Federal quarantines are authorized to stop the spreading of communicable diseases, such as:

  • Cholera
  • Diphtheria
  • Infectious tuberculosis
  • Plague
  • Smallpox
  • Yellow fever
  • Viral hemorrhagic fevers
  • Severe acute respiratory syndromes
  • Flu that can cause a pandemic

The new rules give the CDC significant in-house oversight of the decision to quarantine, with up to three layers of internal agency review. This internal review process has no explicit time limit.

But the CDC said the final rule does not "expand CDC's authority beyond what is granted by Congress."

Traditionally, states controlled quarantines through health departments. States have police power functions to protect the health, safety, and welfare of persons within their borders. To control the spread of disease within their borders, states have laws to enforce the use of isolation and quarantine.

These laws can vary from state to state.

In most states, breaking a quarantine order is a criminal misdemeanor.

The federal government derives its authority for isolation and quarantine from the Commerce Clause of the U.S. Constitution. Federal isolation and quarantine are authorized by Executive Order of the President.

Under section 361 of the Public Health Service Act (42 U.S. Code § 264), the U.S. Secretary of HHS is authorized to take measures to prevent the entry and spread of communicable diseases from foreign countries into the United States and between states.
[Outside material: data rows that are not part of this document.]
-- ==== Sys2Proof/Machine/Path.lean ====
section
/-! DEFINITION. The positions the running command passes through (R32, R158), found by running its stages: a command is
not influenced by the host while it runs (R86), so where it has been and where it will be is a function of the profile,
the parameters and `S` as they are before it. -/

namespace Sys2Proof.Machine

/-- The positions of a running DECODE from `s` on, for at most `n` stages: `SEQ` before each stage, until the command
ends (R158). -/
def positionsFrom : Nat → State → List (BitVec 8)
  | 0, _ => []
  | n + 1, s =>
    if s.status.busy then
      s.seq :: match exec (fetch s) s with
        | .next t => positionsFrom n t
        | .fault _ => []
        | .refused _ => []
    else []

/-- A bound on the stages of a DECODE (R352). -/
def stageBound (s : State) : Nat := 4 + 18 * P.nsf s + 1

/-- The running command is a DECODE that runs stages: one that has been accepted on an initialised block, or one whose
stages run already. A command other than DECODE executes in IDLE, and so does a DECODE that ends in NotInitialized
(R154, R155). -/
def runsStages (s : State) : Bool :=
  match s.cmd with
  | some w => decide (decodeCommand w = .decode) && s.status.inited
  | none => true

/-- The positions the running command passes through, for a read of `SEQ` while `BUSY = 1` (R32): IDLE, where a command
stands when it is accepted and where it ends, and for a DECODE the position of every stage it runs from its start,
which `S` as the host sees it still gives (R58; log entry 6). -/
def commandPath (s : State) : List (BitVec 8) :=
  seqOf (stageId .idle) 0 false :: if runsStages s then positionsFrom (stageBound s) s.startDecode else []

end Sys2Proof.Machine
end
In addition, the domestic portion of this new rule has:

  • reporting requirements for commercial passenger flights of death or illness to CDC,
  • a provision allowing for implementation of travel restrictions and issuance of travel permits by CDC for individuals under Federal quarantine,
  • isolation, or conditional release orders,
  • or in response to a state or local request for assistance; and new regulatory language clarifies when an individual who is moving between U.S. states is “reasonably believed to be infected” with a quarantinable communicable disease in a “qualifying stage.”